START Dataset

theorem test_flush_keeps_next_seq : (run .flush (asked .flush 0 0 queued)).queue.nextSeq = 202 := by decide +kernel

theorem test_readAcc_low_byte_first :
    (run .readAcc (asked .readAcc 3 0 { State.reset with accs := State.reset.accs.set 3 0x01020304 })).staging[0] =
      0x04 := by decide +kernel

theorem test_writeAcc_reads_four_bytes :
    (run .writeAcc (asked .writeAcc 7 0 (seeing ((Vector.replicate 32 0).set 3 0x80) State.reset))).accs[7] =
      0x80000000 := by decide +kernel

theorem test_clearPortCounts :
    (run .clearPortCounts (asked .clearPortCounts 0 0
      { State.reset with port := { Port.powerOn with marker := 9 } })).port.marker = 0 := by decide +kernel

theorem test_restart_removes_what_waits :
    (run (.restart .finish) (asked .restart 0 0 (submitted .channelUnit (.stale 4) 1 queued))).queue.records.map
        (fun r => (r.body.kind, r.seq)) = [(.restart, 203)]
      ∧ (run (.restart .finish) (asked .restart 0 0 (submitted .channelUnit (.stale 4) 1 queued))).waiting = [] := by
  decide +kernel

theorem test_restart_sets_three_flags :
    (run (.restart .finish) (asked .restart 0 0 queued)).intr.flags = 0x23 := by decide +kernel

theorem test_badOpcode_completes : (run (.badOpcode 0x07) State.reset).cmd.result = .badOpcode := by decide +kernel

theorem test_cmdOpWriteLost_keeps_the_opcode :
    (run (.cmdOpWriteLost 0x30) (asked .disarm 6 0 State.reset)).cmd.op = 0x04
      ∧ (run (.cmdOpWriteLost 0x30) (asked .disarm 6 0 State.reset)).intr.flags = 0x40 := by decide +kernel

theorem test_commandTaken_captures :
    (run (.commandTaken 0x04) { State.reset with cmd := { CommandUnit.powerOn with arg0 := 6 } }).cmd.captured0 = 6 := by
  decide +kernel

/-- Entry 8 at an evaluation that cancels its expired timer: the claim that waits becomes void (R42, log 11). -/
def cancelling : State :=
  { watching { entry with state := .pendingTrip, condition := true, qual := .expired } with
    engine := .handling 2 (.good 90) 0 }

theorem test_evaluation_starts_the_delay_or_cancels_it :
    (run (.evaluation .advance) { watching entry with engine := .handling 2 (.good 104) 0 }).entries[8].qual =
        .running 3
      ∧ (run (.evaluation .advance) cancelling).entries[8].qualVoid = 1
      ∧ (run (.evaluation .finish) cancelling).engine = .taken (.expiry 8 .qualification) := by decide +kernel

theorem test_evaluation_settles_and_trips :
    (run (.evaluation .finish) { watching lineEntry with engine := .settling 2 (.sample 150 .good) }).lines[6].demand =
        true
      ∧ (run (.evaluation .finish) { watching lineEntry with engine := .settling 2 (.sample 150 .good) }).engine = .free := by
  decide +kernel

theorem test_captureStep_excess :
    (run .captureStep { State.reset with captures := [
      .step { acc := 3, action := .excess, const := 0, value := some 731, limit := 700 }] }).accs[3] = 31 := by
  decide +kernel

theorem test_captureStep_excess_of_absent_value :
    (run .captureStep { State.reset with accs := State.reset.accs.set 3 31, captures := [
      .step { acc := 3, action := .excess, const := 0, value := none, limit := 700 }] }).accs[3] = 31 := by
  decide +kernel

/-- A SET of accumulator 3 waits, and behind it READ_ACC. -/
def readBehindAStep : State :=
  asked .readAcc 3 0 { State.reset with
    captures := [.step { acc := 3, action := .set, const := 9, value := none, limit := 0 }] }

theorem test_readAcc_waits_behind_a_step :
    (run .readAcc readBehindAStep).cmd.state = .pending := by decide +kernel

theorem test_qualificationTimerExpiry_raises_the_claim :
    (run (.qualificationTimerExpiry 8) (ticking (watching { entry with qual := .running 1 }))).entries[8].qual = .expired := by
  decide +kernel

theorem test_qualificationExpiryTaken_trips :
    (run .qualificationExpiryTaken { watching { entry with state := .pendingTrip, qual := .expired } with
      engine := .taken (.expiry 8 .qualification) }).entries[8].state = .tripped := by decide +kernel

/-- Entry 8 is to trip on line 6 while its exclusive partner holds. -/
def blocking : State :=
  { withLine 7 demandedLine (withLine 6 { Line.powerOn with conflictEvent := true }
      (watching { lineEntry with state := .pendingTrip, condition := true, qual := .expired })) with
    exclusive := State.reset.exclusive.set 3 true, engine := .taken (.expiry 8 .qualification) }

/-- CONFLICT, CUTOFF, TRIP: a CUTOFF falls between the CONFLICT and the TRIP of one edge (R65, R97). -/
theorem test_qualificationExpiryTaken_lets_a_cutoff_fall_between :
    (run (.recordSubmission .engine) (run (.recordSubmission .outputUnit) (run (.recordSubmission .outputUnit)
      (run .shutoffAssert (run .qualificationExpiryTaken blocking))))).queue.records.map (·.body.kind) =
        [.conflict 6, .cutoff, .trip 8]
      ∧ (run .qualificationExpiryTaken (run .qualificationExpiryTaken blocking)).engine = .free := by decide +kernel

END Dataset

List the lines of the entries that include "stale".

• Problem solution:
    (run (.restart .finish) (asked .restart 0 0 (submitted .channelUnit (.stale 4) 1 queued))).queue.records.map
      ∧ (run (.restart .finish) (asked .restart 0 0 (submitted .channelUnit (.stale 4) 1 queued))).waiting = [] := by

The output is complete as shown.